Impact of Experimental Bias on Compositional Analysis of Microbiome Data
Round 1
Reviewer 1 Report
See attached
Comments for author File: 
Comments.pdf
Author Response
- Re Reviewer 1’s Comment 1: LOCOM has been designed for testing differential ‘absolute’ abundances, not ‘relative’ abundances. The effect size parameters bj characterize differences in ‘absolute’ abundances rather than ‘relative’ abundances, because there exists a normalization factor ai in the equation (2) of the LOCOM manuscript that is a function of bj For this reason, LOCOM is in the same camp as ANCOM, ANCOM-BC, fastANCOM, and LinDA, all of which, as the reviewer pointed out, are inherently tailored for differential absolute abundance assessment. We have added this clarification to page 4 below Equation (1).
- Re Reviewer 1’s Comment 2: Since CORNCOB and LEfSe have been specifically crafted for differential relative abundance analysis, we decided not to include them in our evaluation, which was restricted to methods for differential absolute abundance analysis. We have uploaded the simulation code ‘sim_binaryY_bias.R’ to the ‘simulation_interaction_bias’ directory of our Github site.
Reviewer 2 Report
Summary: The manuscript addresses the issue of experimental bias in microbiome data analysis, which is often overlooked in the development of statistical methods. Taking into consideration taxon-taxon interactions, the authors formulated an interaction bias model and conducted simulations to evaluate the performance of the proposed method, LOCOM. The results demonstrate that LOCOM remains robust within a reasonable range of interaction biases.
The manuscript provides valuable insights into addressing experimental bias and interaction effects in microbiome data analysis, contributing to the advancement of statistical methodologies in this field.
Comments:
1、LOCOM is an association analysis method designed to address experimental biases and compositional effects in microbiome research. However, it is important to note that in the manuscript, the term "causal taxa" is used to describe taxa that are associated with the trait variable. This terminology could inadvertently lead readers to infer a causal relationship between these taxa and the trait.
2、A common practice for controlling the false discovery rate (FDR) is to set the threshold at 0.05. In the manuscript, a higher threshold of 0.2 is used. Could this higher threshold potentially raise concerns?
3、In the Supplementary Materials, a comprehensive explanation is provided regarding the generation of simulated data. The read counts for 856 taxa were generated using a multinomial distribution, with a mean sample size of 10,000. This methodology results in highly sparse observational data.

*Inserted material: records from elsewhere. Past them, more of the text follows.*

/-- A sign operation; of a NaN it gives the canonical NaN. -/
def signOp (f : Fmt) (a b : Nat) : Nat × Nat := (if (f.decode a).isNan then f.nan else b, 0)
def execVfabs (c d a : Nat) (m : VMod) (s : State) := commit s (fun s => s.vec1 c d a m {} tyFp true (fun a => signOp (fmtOf m.ty) a (a % 2 ^ (tyWidth m.ty - 1))))
def execVfneg (c d a : Nat) (m : VMod) (s : State) := commit s (fun s => s.vec1 c d a m {} tyFp true (fun a => signOp (fmtOf m.ty) a (a ^^^ 2 ^ (tyWidth m.ty - 1))))
def execVfdiv (c d a b : Nat) (m : VMod) (s : State) := commit s (fun s => s.vecF c d [a, b] m (fun f rm r => f.div rm (f.decode (r a)) (f.decode (r b))))
def execVfsqrt (c d a : Nat) (m : VMod) (s : State) := commit s (fun s => s.vecF c d [a] m (fun f rm r => f.sqrt rm (f.decode (r a))))
def execVfrcp (c d a : Nat) (m : VMod) (s : State) := commit s (fun s => s.vecF c d [a] m (fun f rm r => f.div rm (.fin false 1 0) (f.decode (r a))))
def execVexp2 (c d a : Nat) (m : VMod) (s : State) := commit s (fun s => s.vecF c d [a] m (fun f rm r => f.exp2 rm (f.decode (r a))))
def execVlog2 (c d a : Nat) (m : VMod) (s : State) := commit s (fun s => s.vecF c d [a] m (fun f rm r => f.log2 rm (f.decode (r a))))

/-! ### Compares and predicates (R464) -/

/-- A condition of SUB on an ordering of the operands: less, equal, unordered. -/
def condOf (sub : Nat) (lt eq un : Bool) : Bool :=
  match sub with
  | 0 => eq
  | 1 => un || !eq
  | 2 => lt
  | 3 => lt || eq
  | 4 => !un && !lt && !eq
  | 5 => !un && !lt
  | _ => un

/-- Every predicate bit of an element's byte lanes set to `b`. -/
def setLane (p : BitVec 128) (w i : Nat) (b : Bool) : BitVec 128 :=
  BitVec.ofNat 128 (setBits p.toNat (i * w / 8) (w / 8) (if b then 2 ^ (w / 8) - 1 else 0))

/-- A compare into a predicate register; inactive elements' bits are cleared or kept as Z states. -/
def State.vcompare (s : State) (c d a b : Nat) (m : VMod) (legal : Bool) (f : Nat → Nat → Bool × Nat) : State :=
  s.instr c (legal && pOk [d] && gOk [a, b]) { v := [a, b] } (fun s => s.update c (fun x =>
    let w := tyWidth m.ty
    let r := (List.range (lanesOf w)).foldl (fun (acc : BitVec 128 × Nat) i =>
      if laneOn (x.rp m.pred) w i then
        let y := f (elem (x.rv a) w i) (elem (x.rv b) w i)
        (setLane acc.1 w i y.1, acc.2 ||| y.2)
      else if m.z then (setLane acc.1 w i false, acc.2) else acc) (x.rp d, 0)
    (x.setP d r.1).raise r.2))

def execVcmp (c d a b : Nat) (m : VMod) (s : State) := commit s (fun s =>
  s.vcompare c d a b m (vmodOk m { u := true, sub := true } tyInt && decide (m.sub < 6)) (fun a b =>
    let i := ival (tyWidth m.ty) m.u a
    let j := ival (tyWidth m.ty) m.u b
    (condOf m.sub (decide (i < j)) (decide (i = j)) false, 0)))

def execVfcmp (c d a b : Nat) (m : VMod) (s : State) := commit s (fun s =>
  s.vcompare c d a b m (vmodOk m { sub := true } tyFp && decide (m.sub < 7)) (fun a b =>
    let i := (fmtOf m.ty).decode a
    let j := (fmtOf m.ty).decode b
    let un := i.isNan || j.isNan
    (condOf m.sub (!un && FpVal.lt false i j) (FpVal.same i j) un,
     if un && decide (2 ≤ m.sub ∧ m.sub ≤ 5) then flInvalid else sigFlag i ||| sigFlag j)))

/-- A predicate-register operation; MOD is zero. -/
def State.predOp (s : State) (c d a b : Nat) (f : BitVec 128 → BitVec 128 → BitVec 128) : State :=
  s.instr c (pOk [d, a, b]) {} (fun s => s.update c (fun x => x.setP d (f (x.rp a) (x.rp b))))

def execPand (c d a b : Nat) (s : State) := commit s (fun s => s.predOp c d a b (fun a b => a &&& b))
def execPor (c d a b : Nat) (s : State) := commit s (fun s => s.predOp c d a b (fun a b => a ||| b))
def execPxor (c d a b : Nat) (s : State) := commit s (fun s => s.predOp c d a b (fun a b => a ^^^ b))
def execPandn (c d a b : Nat) (s : State) := commit s (fun s => s.predOp c d a b (fun a b => a &&& ~~~b))
def execPnot (c d a : Nat) (s : State) := commit s (fun s => s.predOp c d a a (fun a _ => ~~~a))

/-- The first `n` elements of width `w` active; an odd number of 4-bit elements ends inside a predicate bit, whose value is free. -/
def firstLanes (w n : Nat) : BitVec 128 :=
  if w = 4 then BitVec.ofNat 128 (2 ^ (n / 2) - 1 + (if n % 2 = 1 && Config.pfirstHalf n then 2 ^ (n / 2) else 0))
  else BitVec.ofNat 128 (2 ^ (n * w / 8) - 1)

def execPfirst (c d a ty : Nat) (s : State) := commit s (fun s =>
  s.instr c (pOk [d] && gOk [a] && tyPred.contains ty) { g := [a] } (fun s => s.update c (fun x =>
    x.setP d (firstLanes (tyWidth ty) (min (max (x.rg a).toInt 0).toNat (lanesOf (tyWidth ty)))))))

def execPcnt (c d a ty : Nat) (s : State) := commit s (fun s =>
  s.instr c (gOk [d] && pOk [a] && tyPred.contains ty) { g := [d] } (fun s => s.update c (fun x =>
    x.setG d (BitVec.ofNat 64 ((List.range (lanesOf (tyWidth ty))).filter (laneOn (x.rp a) (tyWidth ty))).length))))

/-! ### Moves (R462) -/

def execVmov (c d a : Nat) (m : VMod) (s : State) := commit s (fun s => s.vec1 c d a m {} tyAll true (fun a => (a, 0)))
def execVbcast (c d a : Nat) (m : VMod) (s : State) := commit s (fun s =>
  s.vec c d [] [a] m (vmodOk m {} tyAll) (fun x _ => ((x.rg a).toNat % 2 ^ tyWidth m.ty, 0)))

/-- The types of VEXT and VINS. -/
def tyElem : List Nat := [0, 1, 2, 3, 4, 5, 6, 7, 8, 9, 14]

def execVext (c d a : Nat) (m : VMod) (s : State) := commit s (fun s =>
  s.instr c (gOk [d, a] && vmodOk m { u := true, imm := true, pred := false } tyElem && decide (m.imm < lanesOf (tyWidth m.ty)))
    { g := [d], v := [a] } (fun s => s.update c (fun x =>
      let e := elem (x.rv a) (tyWidth m.ty) m.imm
      x.setG d (if m.u then BitVec.ofNat 64 e else BitVec.ofInt 64 (toSigned (tyWidth m.ty) e)))))
def execVins (c d a : Nat) (m : VMod) (s : State) := commit s (fun s =>
  s.instr c (gOk [d, a] && vmodOk m { imm := true, pred := false } tyElem && decide (m.imm < lanesOf (tyWidth m.ty)))
    { g := [a], v := [d] } (fun s => s.update c (fun x =>
      x.setV d (setElem (x.rv d) (tyWidth m.ty) m.imm (x.rg a).toNat))))

def execVperm (c d a b : Nat) (m : VMod) (s : State) := commit s (fun s =>
  s.vec c d [a, b] [] m (vmodOk m {} tyAll) (fun x i =>
    (elem (x.rv a) (tyWidth m.ty) (elem (x.rv b) (tyWidth m.ty) i % lanesOf (tyWidth m.ty)), 0)))
def execVslideup (c d a : Nat) (m : VMod) (s : State) := commit s (fun s =>
  s.vec c d [a] [] m (vmodOk m { imm := true } tyAll && decide (m.imm < lanesOf (tyWidth m.ty))) (fun x i =>
    (if m.imm ≤ i then elem (x.rv a) (tyWidth m.ty) (i - m.imm) else 0, 0)))
def execVslidedn (c d a : Nat) (m : VMod) (s : State) := commit s (fun s =>
  s.vec c d [a] [] m (vmodOk m { imm := true } tyAll && decide (m.imm < lanesOf (tyWidth m.ty))) (fun x i =>
    (if i + m.imm < lanesOf (tyWidth m.ty) then elem (x.rv a) (tyWidth m.ty) (i + m.imm) else 0, 0)))

/-! ### Reductions (R467) -/

/-- One level of the pairwise tree: a node with one inactive side takes the other side unchanged. -/
def redLevel (f : Nat → Nat → Nat × Nat) : List (Option Nat) → List (Option Nat) × Nat
  | a :: b :: l =>
    let r := redLevel f l
    match a, b with
    | some x, some y => let z := f x y; (some z.1 :: r.1, z.2 ||| r.2)
    | some x, none => (some x :: r.1, r.2)
    | none, y => (y :: r.1, r.2)
  | [a] => ([a], 0)
  | [] => ([], 0)

/-- The tree over `n` levels. -/
def redTree (f : Nat → Nat → Nat × Nat) : Nat → List (Option Nat) → Option Nat × Nat
  | 0, l => (l.head?.join, 0)
  | n + 1, l =>
    let r := redLevel f l
    let t := redTree f n r.1
    (t.1, r.2 ||| t.2)

/-- The combining operation of SUB. -/
def redOp (m : VMod) (rm : Rm) (a b : Nat) : Nat × Nat :=
  let w := tyWidth m.ty
  let f := fmtOf m.ty
  match m.sub with
  | 0 => ((a + b) % 2 ^ w, 0)
  | 1 => (if ival w m.u b < ival w m.u a then b else a, 0)
  | 2 => (if ival w m.u a < ival w m.u b then b else a, 0)
  | 3 => f.add rm (f.decode a) (f.decode b)
  | 4 => (f.minMax false a b, 0)
  | _ => (f.minMax true a b, 0)

/-- The result when no element is active: zero for sums, the identity of the operation otherwise. -/
def redEmpty (m : VMod) : Nat :=
  let w := tyWidth m.ty
  match m.sub with
  | 1 => if m.u then 2 ^ w - 1 else 2 ^ (w - 1) - 1
  | 2 => if m.u then 0 else 2 ^ (w - 1)
  | 4 => (fmtOf m.ty).inf false
  | 5 => (fmtOf m.ty).inf true
  | _ => 0

def execVred (c d a : Nat) (m : VMod) (s : State) := commit s (fun s =>
  let legal := vmodOk m { u := m.sub = 1 || m.sub = 2, rmo := m.sub = 3, sub := true } (if m.sub < 3 then tyInt else tyFp) &&
    decide (m.sub < 6) && !m.z
  s.instr c (legal && gOk [d, a]) { v := [d, a] } (fun s => s.update c (fun x =>
    let w := tyWidth m.ty
    let l := (List.range (lanesOf w)).map (fun i => if laneOn (x.rp m.pred) w i then some (elem (x.rv a) w i) else none)
    let r := redTree (redOp m (plainRm (x.rmCode m.rmo))) 7 l
    (x.setV d (BitVec.ofNat 1024 (r.1.getD (redEmpty m)))).raise r.2)))

/-! ### Conversions (R465, R466) -/

/-- The bits of a register from bit `o` on, as an element of width `w` at index `i`. -/
def chunkElem (v : BitVec 1024) (o w i : Nat) : Nat := v.toNat >>> (o + w * i) % 2 ^ w

def setChunkElem (v : BitVec 1024) (o w i x : Nat) : BitVec 1024 := BitVec.ofNat 1024 (setBits v.toNat (o + w * i) w x)

/-- A value of an element type. -/
def tyValue (ty : Nat) (u : Bool) (x : Nat) : FpVal := ((numFmt ty).getD .scale).value u x
/-- A value converted to an element type. -/
def tyConvert (ty : Nat) (rm : Rm) (sat u : Bool) (v : FpVal) : Nat × Nat := ((numFmt ty).getD .scale).convert rm sat u v

def execVcvt (c d a : Nat) (m : VMod) (s : State) := commit s (fun s =>
  let w := tyWidth m.ty
  let w2 := tyWidth m.ty2
  let n := 1024 / max (max w w2) 8
  let six := m.ty = 10 ∨ m.ty = 11 ∨ m.ty2 = 10 ∨ m.ty2 = 11
  let legal := vmodOk m { u := decide (m.ty < 5 ∨ m.ty2 < 5), rmo := true, ty2 := true, part := true } (List.range 13) &&
    decide (m.ty ≠ m.ty2) && decide ((m.part + 1) * n * min w w2 ≤ 1024) && (decide (w ≠ w2) || m.part = 0) &&
    (!decide six || (m.pred = 0 && !m.z))
  s.instr c (legal && gOk [d, a]) { v := [d, a] } (fun s => s.update c (fun x =>
    let src := if w2 < w then m.part * n * w2 else 0
    let dst := if w < w2 then m.part * n * w else 0
    let code := x.rmCode m.rmo
    let r := (List.range n).foldl (fun (acc : BitVec 1024 × Nat) i =>
      if laneOn (x.rp m.pred) (max w w2) i then
        let y := tyConvert m.ty (x.convRm code m.ty i) x.sat m.u (tyValue m.ty2 m.u (chunkElem (x.rv a) src w2 i))
        (setChunkElem acc.1 dst w i y.1, acc.2 ||| y.2)
      else if m.z then (setChunkElem acc.1 dst w i 0, acc.2) else acc) (x.rv d, 0)
    ((x.setV d r.1).raise r.2).countSr code m.ty)))

def tyMx : List Nat := [8, 9, 10, 11, 12, 13]

def execVmxscale (c d a : Nat) (m : VMod) (s : State) := commit s (fun s =>
  s.instr c (vmodOk m { pred := false } tyMx && gOk [d, a]) { g := [d], v := [a] } (fun s => s.update c (fun x =>
    x.setG d (BitVec.ofNat 64 (mxScale m.ty ((List.range 32).map (fun i => fp32.decode (elem (x.rv a) 32 i))))))))

/-- The sign of a value. -/
def FpVal.sign : FpVal → Bool
  | .nan n _ => n
  | .inf n => n
  | .fin n _ _ => n

def execVcvtmx (c d a b : Nat) (m : VMod) (s : State) := commit s (fun s =>
  let w := tyWidth m.ty
  let legal := vmodOk m { rmo := true, part := true, pred := false } tyMx && decide ((m.part + 1) * 32 * w ≤ 1024)
  s.instr c (legal && gOk [d, a, b]) { g := [b], v := [d, a] } (fun s => s.update c (fun x =>
    let scale := (x.rg b).toNat % 256
    let code := x.rmCode m.rmo
    let r := (List.range 32).foldl (fun (acc : BitVec 1024 × Nat) i =>
      let v := fp32.decode (elem (x.rv a) 32 i)
      let q := if scale = 255 then .nan v.sign false else v.scale (127 - (scale : Int))
      let y := tyConvert m.ty (x.convRm code m.ty i) true false q
      (setChunkElem acc.1 (m.part * 32 * w) w i y.1, acc.2 ||| y.2)) (x.rv d, 0)
    ((x.setV d r.1).raise r.2).countSr code m.ty)))

def execVmxdec (c d a b : Nat) (m : VMod) (s : State) := commit s (fun s =>
  let w := tyWidth m.ty
  let legal := vmodOk m { rmo := true, part := true, pred := false } tyMx && decide ((m.part + 1) * 32 * w ≤ 1024)
  s.instr c (legal && gOk [d, a, b]) { g := [b], v := [d, a] } (fun s => s.update c (fun x =>
    let scale := (x.rg b).toNat % 256
    let r := (List.range 32).foldl (fun (acc : BitVec 1024 × Nat) i =>
      let v := tyValue m.ty false (chunkElem (x.rv a) (m.part * 32 * w) w i)
      let q := if scale = 255 then .nan false false else v.scale ((scale : Int) - 127)
      let y := tyConvert 7 (plainRm (x.rmCode m.rmo)) x.sat false q
      (setElem acc.1 32 i y.1, acc.2 ||| y.2)) (x.rv d, 0)
    (x.setV d r.1).raise r.2)))

end Sys2Proof.Machine
end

It would be valuable if you could elaborate on the specific steps taken during your data preprocessing and clarify how LOCOM addresses observations with zero read counts.
Minor editing of English language required.
Author Response
- Re Reviewer 2’s Comment 1: We have added the explanation that ‘causal’ means "associated with the trait" in the first appearance of every section.
- Re Reviewer 2’s Comment 2: We chose a relatively high nominal FDR level (20%) because the numbers of causal taxa in both M1 and M2 were small. We have added this explanation to the end of the Methods section (page 8). In the previous LOCOM paper, we also considered a lower nominal FDR level of 10% and LOCOM still controlled FDR at this level.
- Re Reviewer 2’s Comment 3: LOCOM requires that taxa present (i.e., having non-zero counts) in fewer than 20% of samples are filtered out. Since LOCOM fits logistic regression models to taxa count data, zero read counts are naturally handled as possible outcome values. We have added this statement to the top of page 8.